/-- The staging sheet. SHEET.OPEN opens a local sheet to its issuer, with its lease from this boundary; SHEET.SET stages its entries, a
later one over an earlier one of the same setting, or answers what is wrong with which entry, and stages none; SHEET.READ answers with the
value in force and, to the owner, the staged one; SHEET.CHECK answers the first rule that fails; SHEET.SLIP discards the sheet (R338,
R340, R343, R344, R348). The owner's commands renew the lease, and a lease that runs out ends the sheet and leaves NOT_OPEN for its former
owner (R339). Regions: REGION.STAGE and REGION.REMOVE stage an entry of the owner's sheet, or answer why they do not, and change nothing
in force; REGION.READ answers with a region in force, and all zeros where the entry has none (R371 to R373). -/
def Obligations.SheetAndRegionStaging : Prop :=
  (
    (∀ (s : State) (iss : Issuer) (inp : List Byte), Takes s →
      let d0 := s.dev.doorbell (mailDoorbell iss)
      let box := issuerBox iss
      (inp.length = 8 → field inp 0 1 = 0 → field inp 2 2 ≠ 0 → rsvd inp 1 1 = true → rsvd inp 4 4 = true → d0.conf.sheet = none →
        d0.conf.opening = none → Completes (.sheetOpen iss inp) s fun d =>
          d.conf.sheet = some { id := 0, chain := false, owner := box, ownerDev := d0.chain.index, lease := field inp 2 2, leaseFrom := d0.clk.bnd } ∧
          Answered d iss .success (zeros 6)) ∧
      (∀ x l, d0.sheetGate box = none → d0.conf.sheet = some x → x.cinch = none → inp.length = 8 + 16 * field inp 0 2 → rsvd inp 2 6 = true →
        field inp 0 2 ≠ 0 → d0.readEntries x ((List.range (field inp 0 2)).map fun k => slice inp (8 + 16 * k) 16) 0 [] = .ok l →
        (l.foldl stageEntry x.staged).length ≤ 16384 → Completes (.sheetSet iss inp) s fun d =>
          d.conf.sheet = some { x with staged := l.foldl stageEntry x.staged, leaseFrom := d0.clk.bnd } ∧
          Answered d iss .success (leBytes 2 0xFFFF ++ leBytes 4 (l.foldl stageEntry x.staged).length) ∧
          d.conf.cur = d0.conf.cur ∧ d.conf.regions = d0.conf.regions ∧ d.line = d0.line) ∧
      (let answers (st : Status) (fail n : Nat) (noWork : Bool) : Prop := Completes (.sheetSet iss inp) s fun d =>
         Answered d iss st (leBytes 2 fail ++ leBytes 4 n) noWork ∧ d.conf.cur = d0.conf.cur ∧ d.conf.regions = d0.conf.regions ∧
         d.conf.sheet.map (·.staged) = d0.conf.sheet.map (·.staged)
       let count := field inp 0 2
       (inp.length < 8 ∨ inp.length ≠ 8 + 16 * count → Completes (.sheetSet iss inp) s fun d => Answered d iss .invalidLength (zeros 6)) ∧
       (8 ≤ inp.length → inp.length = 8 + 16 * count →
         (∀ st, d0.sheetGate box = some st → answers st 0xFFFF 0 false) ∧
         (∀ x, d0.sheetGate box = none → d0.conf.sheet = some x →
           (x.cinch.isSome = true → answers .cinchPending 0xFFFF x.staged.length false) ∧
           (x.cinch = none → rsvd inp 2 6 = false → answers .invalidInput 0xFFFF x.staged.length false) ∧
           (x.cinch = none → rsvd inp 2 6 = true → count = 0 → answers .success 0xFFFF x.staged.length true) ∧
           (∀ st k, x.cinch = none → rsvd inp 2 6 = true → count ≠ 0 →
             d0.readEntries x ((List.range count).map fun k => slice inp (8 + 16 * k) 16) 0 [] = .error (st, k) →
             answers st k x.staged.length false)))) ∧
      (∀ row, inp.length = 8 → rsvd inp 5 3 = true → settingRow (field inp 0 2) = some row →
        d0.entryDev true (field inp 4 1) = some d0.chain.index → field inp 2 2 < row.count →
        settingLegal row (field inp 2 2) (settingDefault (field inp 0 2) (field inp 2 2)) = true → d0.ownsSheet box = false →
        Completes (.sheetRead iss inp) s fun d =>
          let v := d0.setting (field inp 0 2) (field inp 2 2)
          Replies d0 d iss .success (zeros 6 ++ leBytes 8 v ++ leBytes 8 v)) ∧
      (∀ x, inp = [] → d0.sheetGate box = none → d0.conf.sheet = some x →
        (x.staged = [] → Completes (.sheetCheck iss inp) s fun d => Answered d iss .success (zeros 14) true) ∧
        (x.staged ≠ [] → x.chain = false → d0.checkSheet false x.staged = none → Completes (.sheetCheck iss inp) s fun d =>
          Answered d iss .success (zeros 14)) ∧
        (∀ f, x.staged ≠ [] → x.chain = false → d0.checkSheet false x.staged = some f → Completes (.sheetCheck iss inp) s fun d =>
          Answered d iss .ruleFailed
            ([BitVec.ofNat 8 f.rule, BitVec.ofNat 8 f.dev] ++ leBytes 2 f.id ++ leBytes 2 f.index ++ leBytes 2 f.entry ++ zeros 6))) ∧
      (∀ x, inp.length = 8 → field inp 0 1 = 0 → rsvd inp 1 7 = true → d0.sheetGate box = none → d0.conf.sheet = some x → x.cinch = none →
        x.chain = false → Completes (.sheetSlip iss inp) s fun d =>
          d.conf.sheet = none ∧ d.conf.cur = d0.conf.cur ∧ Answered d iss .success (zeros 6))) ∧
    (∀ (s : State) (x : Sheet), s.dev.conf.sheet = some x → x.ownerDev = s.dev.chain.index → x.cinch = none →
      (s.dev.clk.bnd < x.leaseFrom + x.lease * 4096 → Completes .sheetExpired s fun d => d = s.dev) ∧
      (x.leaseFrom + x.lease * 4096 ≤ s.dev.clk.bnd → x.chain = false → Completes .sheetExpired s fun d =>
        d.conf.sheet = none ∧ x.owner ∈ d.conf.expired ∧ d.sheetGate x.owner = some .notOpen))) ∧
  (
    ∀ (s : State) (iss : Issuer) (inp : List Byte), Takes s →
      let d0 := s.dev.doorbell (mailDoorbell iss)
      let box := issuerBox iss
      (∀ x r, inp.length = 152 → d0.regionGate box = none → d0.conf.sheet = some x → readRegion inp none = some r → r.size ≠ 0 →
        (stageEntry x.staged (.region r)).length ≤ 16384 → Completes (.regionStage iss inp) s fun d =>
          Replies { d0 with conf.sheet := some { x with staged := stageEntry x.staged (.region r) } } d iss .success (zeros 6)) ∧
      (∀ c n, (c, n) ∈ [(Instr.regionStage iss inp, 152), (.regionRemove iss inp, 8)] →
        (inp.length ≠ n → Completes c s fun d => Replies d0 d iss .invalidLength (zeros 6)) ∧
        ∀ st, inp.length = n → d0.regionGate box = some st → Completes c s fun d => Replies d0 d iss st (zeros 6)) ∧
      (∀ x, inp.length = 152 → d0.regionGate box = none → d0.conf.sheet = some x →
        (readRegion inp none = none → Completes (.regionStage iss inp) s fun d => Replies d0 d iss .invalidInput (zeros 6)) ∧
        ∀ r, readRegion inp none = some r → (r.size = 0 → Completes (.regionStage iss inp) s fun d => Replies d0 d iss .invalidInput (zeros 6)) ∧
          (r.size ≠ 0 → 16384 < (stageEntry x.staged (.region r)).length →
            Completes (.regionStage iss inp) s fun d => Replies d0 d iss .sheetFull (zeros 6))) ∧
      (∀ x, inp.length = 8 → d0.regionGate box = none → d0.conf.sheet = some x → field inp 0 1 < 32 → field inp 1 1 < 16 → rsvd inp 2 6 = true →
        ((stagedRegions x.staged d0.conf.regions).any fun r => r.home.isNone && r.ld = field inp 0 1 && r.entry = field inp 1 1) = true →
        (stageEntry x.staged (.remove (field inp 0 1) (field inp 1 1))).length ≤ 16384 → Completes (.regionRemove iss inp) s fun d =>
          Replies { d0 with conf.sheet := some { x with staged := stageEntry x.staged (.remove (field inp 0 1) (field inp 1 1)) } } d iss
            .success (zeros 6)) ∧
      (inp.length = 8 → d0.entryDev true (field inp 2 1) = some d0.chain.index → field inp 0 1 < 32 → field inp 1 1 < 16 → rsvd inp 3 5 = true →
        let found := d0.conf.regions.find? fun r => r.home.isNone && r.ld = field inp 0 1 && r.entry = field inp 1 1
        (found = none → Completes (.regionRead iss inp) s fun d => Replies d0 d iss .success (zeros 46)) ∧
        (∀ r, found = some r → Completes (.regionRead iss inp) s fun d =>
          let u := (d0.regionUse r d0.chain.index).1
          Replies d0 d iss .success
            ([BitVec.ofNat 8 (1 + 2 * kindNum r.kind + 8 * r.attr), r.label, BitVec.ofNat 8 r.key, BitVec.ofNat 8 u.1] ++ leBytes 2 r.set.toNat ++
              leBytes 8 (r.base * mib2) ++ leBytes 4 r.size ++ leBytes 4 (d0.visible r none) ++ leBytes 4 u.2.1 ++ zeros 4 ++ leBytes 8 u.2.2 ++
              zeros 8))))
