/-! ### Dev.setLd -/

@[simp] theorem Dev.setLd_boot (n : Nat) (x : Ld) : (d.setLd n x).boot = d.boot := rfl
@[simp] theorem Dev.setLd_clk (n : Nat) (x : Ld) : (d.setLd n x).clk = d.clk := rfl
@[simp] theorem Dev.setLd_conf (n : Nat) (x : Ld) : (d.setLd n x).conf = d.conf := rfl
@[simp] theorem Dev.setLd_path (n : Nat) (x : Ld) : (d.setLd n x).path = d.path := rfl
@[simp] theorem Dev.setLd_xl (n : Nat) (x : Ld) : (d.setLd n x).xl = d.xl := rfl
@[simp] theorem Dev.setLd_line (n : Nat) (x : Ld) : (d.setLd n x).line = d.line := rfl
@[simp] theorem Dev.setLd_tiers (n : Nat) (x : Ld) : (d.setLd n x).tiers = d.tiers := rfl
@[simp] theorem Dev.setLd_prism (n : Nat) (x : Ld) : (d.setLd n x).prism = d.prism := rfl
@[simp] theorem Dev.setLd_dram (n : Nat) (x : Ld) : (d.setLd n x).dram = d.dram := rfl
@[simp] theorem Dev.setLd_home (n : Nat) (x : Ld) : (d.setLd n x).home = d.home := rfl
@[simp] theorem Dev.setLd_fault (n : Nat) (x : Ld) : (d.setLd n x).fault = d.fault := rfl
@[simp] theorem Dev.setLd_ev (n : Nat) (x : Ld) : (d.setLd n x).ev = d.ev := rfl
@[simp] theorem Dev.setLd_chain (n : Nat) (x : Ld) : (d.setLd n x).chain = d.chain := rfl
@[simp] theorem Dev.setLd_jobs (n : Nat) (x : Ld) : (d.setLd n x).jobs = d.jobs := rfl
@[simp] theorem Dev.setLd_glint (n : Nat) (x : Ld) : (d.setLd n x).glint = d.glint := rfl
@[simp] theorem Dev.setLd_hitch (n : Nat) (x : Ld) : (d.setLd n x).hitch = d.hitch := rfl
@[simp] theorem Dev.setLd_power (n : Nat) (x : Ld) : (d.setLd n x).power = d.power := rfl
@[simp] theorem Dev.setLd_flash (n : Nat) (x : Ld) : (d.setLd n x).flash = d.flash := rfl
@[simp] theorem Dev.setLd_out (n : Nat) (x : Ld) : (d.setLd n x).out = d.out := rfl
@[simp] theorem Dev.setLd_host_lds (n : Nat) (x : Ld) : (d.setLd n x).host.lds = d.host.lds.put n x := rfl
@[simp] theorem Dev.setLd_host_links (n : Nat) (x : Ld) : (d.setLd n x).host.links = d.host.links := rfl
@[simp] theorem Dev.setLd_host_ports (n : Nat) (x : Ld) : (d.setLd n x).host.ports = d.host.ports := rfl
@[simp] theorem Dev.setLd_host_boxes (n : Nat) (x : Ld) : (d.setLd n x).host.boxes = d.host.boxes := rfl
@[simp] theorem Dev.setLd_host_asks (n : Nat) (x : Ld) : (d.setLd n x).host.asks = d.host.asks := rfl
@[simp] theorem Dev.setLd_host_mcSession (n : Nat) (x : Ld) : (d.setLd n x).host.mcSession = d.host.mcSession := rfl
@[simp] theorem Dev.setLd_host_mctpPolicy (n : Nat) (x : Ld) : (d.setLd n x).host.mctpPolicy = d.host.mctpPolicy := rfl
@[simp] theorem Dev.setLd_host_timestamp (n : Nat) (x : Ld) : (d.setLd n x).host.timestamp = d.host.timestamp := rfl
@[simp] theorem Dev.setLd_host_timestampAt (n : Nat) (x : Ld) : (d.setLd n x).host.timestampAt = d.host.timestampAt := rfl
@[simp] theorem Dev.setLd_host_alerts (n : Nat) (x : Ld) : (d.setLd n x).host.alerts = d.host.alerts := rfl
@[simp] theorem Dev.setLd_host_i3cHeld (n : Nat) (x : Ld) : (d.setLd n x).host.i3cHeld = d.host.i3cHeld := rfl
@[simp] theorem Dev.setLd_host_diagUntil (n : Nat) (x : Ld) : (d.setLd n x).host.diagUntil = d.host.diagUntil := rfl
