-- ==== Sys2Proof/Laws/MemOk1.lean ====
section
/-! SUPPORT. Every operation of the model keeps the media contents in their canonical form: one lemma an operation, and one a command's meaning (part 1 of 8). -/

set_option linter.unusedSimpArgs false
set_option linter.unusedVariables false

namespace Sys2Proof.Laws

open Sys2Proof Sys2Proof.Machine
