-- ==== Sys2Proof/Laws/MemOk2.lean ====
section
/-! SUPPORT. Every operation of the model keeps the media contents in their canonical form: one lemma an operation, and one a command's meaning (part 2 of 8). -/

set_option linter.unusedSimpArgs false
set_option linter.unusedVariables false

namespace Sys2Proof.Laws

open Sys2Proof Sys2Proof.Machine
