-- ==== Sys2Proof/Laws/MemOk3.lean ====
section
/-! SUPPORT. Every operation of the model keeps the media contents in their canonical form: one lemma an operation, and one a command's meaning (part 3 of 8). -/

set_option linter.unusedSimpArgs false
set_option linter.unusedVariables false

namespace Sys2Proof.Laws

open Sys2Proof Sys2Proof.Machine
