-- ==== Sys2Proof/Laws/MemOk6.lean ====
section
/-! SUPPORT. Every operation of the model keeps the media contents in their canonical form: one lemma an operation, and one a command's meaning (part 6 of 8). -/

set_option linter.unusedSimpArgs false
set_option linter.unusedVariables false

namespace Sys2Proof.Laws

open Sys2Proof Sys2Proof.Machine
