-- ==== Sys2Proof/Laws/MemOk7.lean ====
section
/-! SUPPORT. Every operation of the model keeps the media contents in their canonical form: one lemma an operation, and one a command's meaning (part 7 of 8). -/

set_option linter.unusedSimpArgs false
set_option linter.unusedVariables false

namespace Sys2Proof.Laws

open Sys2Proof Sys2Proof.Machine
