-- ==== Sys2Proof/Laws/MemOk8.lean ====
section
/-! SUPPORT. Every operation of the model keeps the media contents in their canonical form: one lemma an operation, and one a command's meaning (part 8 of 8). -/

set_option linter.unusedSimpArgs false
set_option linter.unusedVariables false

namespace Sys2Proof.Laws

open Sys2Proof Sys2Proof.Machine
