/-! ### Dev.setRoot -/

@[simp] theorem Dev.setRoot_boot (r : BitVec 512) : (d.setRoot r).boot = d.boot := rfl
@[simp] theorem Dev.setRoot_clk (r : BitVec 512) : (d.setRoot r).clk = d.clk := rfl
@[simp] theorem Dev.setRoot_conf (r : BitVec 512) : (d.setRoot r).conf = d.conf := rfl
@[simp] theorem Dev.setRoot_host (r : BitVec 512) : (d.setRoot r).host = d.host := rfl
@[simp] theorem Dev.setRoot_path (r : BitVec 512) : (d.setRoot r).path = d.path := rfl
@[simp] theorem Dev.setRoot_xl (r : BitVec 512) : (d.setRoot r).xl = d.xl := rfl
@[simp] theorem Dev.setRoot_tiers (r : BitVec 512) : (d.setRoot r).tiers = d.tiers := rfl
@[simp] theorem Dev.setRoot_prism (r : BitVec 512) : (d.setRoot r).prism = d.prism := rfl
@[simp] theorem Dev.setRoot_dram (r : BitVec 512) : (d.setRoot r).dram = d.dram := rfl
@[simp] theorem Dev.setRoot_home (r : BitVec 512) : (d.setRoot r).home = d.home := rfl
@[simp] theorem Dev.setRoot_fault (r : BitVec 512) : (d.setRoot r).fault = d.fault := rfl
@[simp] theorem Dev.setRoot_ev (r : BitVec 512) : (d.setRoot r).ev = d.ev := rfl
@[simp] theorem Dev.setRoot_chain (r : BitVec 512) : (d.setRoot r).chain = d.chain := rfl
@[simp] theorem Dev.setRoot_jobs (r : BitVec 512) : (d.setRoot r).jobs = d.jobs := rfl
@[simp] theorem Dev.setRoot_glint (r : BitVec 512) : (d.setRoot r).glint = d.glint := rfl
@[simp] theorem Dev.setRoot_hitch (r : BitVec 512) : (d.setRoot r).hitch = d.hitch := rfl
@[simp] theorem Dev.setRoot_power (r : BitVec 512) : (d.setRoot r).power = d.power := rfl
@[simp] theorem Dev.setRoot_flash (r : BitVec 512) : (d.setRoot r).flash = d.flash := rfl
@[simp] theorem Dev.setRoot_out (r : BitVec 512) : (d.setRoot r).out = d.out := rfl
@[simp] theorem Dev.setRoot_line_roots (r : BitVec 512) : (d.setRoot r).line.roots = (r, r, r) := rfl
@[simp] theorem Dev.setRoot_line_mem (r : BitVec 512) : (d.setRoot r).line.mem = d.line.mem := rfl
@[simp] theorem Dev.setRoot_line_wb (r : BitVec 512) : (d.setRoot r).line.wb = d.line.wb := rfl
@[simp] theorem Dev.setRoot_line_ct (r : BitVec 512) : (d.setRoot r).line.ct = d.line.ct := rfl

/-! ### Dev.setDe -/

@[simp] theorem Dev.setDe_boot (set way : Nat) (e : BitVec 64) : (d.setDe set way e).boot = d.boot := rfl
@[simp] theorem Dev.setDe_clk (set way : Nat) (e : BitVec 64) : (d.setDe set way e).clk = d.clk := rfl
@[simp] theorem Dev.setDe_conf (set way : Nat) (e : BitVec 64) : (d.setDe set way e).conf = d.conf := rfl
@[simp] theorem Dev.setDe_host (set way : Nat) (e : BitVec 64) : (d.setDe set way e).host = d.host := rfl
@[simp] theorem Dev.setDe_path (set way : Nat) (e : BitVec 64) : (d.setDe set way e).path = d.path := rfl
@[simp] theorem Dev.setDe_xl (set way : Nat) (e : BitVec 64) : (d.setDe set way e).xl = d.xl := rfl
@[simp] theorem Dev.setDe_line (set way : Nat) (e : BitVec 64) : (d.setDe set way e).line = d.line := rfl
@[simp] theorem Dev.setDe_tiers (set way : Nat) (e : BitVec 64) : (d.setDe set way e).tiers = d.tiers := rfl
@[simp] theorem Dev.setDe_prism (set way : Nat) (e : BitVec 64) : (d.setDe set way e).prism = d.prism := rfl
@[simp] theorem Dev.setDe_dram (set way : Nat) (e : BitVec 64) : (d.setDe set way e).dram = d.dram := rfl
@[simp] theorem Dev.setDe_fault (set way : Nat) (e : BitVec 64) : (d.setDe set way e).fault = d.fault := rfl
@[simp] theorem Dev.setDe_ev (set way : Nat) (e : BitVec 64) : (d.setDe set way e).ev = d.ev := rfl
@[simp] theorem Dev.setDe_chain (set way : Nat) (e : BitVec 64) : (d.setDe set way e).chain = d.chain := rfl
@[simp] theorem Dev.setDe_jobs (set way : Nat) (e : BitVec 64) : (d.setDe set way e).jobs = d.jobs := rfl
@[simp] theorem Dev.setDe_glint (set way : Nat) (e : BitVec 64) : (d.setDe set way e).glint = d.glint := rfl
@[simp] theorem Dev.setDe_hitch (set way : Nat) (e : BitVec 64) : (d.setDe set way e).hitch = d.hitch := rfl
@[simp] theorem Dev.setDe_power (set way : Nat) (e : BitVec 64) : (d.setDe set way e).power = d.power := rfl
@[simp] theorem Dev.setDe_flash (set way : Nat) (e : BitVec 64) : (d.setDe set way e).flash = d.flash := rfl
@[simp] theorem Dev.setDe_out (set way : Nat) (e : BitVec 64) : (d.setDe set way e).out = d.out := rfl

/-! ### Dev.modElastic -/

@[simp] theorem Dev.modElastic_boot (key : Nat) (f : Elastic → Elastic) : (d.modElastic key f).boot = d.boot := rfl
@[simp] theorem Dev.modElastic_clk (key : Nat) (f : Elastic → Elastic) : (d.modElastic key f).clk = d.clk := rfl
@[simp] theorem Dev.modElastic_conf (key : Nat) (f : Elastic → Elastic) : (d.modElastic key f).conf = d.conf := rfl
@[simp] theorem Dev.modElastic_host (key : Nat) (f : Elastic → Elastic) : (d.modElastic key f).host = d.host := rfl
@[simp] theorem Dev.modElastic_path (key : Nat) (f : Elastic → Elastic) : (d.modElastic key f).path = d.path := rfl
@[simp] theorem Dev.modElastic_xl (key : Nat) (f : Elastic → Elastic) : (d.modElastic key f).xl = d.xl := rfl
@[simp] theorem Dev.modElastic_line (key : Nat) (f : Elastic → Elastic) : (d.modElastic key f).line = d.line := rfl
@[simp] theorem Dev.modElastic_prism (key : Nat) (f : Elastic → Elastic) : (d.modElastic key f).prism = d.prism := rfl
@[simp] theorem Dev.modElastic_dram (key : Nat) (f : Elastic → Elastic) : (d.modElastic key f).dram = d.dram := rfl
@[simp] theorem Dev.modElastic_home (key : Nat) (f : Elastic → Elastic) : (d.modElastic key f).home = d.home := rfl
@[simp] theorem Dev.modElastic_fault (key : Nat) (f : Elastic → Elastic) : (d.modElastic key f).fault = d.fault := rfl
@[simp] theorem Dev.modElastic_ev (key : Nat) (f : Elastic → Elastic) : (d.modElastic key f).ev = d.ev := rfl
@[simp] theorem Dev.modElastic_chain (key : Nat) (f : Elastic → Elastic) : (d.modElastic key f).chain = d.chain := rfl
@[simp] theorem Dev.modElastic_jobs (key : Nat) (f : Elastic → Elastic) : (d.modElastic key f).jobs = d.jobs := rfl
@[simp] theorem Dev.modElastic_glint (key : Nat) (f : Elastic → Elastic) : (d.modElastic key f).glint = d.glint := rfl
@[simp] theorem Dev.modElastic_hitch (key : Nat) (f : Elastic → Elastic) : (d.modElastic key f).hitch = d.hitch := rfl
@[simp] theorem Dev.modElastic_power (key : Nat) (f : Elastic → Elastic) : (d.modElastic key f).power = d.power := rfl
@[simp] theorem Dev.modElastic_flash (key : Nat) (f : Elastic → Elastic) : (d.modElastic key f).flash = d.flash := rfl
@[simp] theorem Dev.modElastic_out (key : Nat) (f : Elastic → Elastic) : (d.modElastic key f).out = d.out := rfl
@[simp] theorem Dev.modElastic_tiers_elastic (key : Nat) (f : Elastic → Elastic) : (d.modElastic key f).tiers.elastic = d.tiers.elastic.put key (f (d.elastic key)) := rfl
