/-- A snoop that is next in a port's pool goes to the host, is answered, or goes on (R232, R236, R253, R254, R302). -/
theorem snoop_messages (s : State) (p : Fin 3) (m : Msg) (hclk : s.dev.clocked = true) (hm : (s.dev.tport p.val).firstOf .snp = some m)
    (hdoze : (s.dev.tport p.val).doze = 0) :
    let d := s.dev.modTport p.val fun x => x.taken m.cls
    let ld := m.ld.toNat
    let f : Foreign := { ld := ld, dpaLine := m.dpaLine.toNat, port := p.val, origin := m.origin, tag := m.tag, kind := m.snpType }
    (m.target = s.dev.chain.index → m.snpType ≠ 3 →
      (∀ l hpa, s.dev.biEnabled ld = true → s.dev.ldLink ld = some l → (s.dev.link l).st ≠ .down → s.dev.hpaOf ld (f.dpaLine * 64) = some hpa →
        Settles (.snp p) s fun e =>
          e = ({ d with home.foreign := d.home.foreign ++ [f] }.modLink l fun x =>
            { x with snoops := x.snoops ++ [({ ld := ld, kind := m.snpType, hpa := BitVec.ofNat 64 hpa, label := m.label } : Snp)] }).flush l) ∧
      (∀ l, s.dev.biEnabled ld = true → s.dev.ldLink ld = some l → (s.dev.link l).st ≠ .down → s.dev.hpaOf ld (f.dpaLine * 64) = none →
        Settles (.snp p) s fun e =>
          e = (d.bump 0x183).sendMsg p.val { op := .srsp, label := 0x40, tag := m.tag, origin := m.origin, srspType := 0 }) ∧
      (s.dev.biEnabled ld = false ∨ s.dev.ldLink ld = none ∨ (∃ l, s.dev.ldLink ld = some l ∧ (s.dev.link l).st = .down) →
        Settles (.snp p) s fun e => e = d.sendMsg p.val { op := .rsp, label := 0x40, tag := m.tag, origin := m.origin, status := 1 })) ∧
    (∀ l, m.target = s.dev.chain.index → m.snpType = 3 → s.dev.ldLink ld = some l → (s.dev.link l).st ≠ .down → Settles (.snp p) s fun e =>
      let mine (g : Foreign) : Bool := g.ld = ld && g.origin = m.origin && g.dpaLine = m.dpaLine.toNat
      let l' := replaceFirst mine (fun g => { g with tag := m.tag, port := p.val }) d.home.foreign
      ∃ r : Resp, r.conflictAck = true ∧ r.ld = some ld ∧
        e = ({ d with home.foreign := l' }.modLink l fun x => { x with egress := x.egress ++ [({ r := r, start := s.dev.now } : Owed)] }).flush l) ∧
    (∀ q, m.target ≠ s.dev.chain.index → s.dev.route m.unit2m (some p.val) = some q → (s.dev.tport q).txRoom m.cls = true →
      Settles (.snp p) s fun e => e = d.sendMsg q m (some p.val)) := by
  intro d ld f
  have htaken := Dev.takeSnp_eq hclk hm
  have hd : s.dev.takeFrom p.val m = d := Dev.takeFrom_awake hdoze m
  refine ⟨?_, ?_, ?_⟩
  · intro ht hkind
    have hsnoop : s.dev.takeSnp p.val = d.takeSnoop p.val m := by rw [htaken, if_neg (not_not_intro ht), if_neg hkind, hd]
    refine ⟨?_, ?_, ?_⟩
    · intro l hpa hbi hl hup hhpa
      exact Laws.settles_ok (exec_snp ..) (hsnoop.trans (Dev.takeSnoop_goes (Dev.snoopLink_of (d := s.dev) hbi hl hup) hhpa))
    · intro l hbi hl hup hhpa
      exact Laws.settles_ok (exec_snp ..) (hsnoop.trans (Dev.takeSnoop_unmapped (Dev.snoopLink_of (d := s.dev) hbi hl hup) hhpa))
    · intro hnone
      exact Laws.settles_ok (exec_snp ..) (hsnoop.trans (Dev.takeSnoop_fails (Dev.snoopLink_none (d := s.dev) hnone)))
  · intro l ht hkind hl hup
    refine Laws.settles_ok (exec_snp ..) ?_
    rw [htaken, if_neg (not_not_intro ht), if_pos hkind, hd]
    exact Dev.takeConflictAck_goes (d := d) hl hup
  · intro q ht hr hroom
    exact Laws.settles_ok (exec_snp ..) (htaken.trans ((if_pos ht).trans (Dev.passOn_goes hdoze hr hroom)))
....
Where does the word "hkind" show up in the material? Copy out each line that has it.

  · intro ht hkind
    have hsnoop : s.dev.takeSnp p.val = d.takeSnoop p.val m := by rw [htaken, if_neg (not_not_intro ht), if_neg hkind, hd]
  · intro l ht hkind hl hup
    rw [htaken, if_neg (not_not_intro ht), if_pos hkind, hd]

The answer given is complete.